--- What is required ---
Set down exactly the lines below between the line holding "(extract_skip (n := 12)" and the line holding "(n := 12) (m := 4) _ _)", inclusive; no other line belongs in the answer.

═══ Information given

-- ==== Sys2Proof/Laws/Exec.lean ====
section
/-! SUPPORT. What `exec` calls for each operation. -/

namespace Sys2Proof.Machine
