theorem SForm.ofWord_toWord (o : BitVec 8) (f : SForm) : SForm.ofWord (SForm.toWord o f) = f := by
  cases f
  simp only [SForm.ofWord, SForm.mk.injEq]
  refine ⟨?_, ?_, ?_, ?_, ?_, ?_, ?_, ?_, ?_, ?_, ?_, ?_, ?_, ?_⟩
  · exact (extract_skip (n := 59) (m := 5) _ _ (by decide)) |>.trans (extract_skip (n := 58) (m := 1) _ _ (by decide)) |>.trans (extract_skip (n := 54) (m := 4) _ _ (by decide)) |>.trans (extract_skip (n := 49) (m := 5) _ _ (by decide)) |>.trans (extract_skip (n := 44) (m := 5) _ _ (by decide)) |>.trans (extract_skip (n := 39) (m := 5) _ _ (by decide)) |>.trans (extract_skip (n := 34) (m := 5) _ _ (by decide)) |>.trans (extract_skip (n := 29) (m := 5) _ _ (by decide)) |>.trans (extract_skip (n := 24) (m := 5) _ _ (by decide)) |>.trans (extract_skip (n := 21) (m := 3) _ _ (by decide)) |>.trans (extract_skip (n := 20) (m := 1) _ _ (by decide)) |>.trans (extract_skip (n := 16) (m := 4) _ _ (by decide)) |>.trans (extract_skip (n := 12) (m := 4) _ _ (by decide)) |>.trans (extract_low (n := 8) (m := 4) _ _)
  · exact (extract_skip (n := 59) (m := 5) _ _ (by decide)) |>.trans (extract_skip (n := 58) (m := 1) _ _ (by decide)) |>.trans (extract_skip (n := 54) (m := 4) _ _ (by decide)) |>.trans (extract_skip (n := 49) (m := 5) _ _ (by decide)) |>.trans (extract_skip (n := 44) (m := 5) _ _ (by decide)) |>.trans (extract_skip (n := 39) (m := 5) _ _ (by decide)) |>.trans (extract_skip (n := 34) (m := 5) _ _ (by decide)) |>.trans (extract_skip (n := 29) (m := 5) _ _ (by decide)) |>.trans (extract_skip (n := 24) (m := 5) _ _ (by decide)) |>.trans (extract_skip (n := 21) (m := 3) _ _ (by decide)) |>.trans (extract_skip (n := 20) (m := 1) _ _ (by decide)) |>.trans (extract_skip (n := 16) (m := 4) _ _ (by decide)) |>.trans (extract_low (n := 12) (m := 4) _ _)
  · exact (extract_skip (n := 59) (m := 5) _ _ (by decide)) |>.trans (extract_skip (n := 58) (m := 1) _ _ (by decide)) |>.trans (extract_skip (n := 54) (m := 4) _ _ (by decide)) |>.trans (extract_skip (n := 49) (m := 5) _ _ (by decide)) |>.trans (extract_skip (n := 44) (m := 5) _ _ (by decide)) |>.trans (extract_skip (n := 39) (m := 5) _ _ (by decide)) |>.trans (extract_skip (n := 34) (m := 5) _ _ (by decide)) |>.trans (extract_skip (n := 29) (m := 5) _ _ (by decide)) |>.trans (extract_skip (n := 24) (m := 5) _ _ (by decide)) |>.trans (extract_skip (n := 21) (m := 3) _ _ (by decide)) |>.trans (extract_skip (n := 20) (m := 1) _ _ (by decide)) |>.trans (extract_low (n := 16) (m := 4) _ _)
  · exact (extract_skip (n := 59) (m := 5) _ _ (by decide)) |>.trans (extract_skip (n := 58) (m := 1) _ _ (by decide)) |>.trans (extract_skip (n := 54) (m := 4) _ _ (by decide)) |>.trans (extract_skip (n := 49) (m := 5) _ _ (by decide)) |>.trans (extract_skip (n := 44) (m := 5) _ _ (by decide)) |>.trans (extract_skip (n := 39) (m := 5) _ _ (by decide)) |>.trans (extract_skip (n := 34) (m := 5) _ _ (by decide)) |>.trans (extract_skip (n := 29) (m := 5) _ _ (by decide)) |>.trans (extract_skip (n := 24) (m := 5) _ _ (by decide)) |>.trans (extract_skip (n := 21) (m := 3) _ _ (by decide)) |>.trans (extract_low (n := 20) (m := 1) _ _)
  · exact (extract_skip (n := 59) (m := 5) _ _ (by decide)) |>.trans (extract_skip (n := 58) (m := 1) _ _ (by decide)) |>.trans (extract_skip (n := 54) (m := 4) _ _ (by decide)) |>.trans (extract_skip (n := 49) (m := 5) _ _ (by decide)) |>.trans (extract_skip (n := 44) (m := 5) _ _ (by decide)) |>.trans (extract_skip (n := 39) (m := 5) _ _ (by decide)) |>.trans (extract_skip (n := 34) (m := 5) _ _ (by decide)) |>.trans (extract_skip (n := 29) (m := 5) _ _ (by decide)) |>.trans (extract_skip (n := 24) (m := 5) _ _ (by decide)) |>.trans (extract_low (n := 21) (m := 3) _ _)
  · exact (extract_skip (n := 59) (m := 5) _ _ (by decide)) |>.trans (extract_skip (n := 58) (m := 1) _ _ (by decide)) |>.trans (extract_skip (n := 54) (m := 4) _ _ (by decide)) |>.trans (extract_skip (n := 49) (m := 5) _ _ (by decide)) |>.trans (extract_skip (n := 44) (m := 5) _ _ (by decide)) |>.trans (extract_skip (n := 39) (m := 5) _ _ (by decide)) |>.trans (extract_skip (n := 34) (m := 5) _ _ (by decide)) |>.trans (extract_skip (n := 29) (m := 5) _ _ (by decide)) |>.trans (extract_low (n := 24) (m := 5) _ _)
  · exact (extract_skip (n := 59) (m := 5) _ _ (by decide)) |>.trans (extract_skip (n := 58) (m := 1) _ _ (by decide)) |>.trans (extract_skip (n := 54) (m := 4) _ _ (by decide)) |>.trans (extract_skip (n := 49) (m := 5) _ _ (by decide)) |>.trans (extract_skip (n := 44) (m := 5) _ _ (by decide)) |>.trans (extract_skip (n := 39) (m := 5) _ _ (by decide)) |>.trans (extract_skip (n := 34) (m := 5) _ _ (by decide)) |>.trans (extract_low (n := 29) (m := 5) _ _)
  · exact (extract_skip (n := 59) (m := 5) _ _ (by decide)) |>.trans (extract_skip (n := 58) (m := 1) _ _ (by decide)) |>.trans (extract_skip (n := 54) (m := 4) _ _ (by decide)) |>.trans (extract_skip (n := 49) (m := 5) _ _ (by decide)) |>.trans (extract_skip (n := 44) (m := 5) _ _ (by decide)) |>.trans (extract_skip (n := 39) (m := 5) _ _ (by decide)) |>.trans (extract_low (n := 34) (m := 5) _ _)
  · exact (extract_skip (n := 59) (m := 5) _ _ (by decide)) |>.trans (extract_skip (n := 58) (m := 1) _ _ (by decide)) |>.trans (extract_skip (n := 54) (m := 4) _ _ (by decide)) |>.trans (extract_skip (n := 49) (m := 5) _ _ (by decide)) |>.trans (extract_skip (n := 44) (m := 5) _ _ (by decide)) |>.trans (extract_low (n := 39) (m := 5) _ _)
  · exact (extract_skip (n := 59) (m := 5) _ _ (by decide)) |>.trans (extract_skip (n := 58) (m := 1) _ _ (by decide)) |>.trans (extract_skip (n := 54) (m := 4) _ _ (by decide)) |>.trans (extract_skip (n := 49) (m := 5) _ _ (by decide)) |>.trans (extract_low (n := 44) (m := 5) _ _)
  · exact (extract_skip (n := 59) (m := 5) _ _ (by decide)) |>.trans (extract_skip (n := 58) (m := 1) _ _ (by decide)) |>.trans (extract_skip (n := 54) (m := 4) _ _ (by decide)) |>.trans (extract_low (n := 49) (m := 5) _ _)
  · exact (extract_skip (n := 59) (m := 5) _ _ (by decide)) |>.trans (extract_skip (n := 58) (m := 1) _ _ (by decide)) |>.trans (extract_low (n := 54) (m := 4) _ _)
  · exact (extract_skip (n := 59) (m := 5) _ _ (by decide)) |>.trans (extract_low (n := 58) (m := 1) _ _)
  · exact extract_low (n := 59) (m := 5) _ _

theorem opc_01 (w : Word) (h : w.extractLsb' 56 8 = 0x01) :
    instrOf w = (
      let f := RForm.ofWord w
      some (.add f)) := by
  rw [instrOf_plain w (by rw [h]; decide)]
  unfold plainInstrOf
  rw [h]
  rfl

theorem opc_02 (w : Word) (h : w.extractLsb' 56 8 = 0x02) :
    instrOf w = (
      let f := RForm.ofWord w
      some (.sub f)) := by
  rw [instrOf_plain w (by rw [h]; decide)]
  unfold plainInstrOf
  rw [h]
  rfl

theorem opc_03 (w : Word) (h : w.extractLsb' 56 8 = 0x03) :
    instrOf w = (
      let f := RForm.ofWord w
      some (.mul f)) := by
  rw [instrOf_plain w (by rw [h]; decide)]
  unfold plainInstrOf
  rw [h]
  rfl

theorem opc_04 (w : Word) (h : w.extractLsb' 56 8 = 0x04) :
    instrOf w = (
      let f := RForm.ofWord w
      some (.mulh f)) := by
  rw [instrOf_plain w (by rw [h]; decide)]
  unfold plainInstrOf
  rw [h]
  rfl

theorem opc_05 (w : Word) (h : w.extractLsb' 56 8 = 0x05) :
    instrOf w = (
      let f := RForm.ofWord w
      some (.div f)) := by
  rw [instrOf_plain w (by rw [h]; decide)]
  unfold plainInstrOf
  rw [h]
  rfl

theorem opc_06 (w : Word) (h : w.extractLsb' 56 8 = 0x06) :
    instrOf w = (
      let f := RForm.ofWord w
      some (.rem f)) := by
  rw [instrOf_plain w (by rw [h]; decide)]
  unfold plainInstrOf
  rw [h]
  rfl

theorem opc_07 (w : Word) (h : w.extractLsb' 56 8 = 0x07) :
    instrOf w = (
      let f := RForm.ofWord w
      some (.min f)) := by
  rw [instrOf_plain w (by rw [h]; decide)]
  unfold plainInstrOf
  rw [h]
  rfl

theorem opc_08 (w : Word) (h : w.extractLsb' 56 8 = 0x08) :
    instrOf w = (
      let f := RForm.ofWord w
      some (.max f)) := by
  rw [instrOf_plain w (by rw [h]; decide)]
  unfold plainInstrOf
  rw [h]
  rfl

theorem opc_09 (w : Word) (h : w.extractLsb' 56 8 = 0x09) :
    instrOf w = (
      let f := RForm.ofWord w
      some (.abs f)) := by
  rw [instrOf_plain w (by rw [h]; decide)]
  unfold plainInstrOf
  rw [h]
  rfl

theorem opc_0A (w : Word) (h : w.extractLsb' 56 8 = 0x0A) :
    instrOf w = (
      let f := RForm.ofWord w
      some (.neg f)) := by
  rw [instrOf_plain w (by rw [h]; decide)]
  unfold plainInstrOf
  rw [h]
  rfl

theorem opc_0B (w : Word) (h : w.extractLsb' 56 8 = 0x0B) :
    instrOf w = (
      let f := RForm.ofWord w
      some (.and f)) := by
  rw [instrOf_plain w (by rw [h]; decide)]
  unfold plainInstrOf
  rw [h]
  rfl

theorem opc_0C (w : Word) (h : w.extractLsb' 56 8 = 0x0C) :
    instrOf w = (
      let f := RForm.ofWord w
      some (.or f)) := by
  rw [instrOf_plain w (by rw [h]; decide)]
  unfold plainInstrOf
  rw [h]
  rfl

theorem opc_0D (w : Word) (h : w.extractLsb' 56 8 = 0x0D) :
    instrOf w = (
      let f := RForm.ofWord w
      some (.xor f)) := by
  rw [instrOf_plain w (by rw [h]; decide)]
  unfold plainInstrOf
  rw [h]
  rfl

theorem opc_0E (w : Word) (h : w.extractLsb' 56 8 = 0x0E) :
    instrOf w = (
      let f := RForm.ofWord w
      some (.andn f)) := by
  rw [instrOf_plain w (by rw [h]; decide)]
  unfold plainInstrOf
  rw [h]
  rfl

══════

--- Task result ---
  · exact (extract_skip (n := 59) (m := 5) _ _ (by decide)) |>.trans (extract_skip (n := 58) (m := 1) _ _ (by decide)) |>.trans (extract_skip (n := 54) (m := 4) _ _ (by decide)) |>.trans (extract_skip (n := 49) (m := 5) _ _ (by decide)) |>.trans (extract_skip (n := 44) (m := 5) _ _ (by decide)) |>.trans (extract_skip (n := 39) (m := 5) _ _ (by decide)) |>.trans (extract_skip (n := 34) (m := 5) _ _ (by decide)) |>.trans (extract_skip (n := 29) (m := 5) _ _ (by decide)) |>.trans (extract_skip (n := 24) (m := 5) _ _ (by decide)) |>.trans (extract_skip (n := 21) (m := 3) _ _ (by decide)) |>.trans (extract_skip (n := 20) (m := 1) _ _ (by decide)) |>.trans (extract_skip (n := 16) (m := 4) _ _ (by decide)) |>.trans (extract_skip (n := 12) (m := 4) _ _ (by decide)) |>.trans (extract_low (n := 8) (m := 4) _ _)
  · exact (extract_skip (n := 59) (m := 5) _ _ (by decide)) |>.trans (extract_skip (n := 58) (m := 1) _ _ (by decide)) |>.trans (extract_skip (n := 54) (m := 4) _ _ (by decide)) |>.trans (extract_skip (n := 49) (m := 5) _ _ (by decide)) |>.trans (extract_skip (n := 44) (m := 5) _ _ (by decide)) |>.trans (extract_skip (n := 39) (m := 5) _ _ (by decide)) |>.trans (extract_skip (n := 34) (m := 5) _ _ (by decide)) |>.trans (extract_skip (n := 29) (m := 5) _ _ (by decide)) |>.trans (extract_skip (n := 24) (m := 5) _ _ (by decide)) |>.trans (extract_skip (n := 21) (m := 3) _ _ (by decide)) |>.trans (extract_skip (n := 20) (m := 1) _ _ (by decide)) |>.trans (extract_skip (n := 16) (m := 4) _ _ (by decide)) |>.trans (extract_low (n := 12) (m := 4) _ _)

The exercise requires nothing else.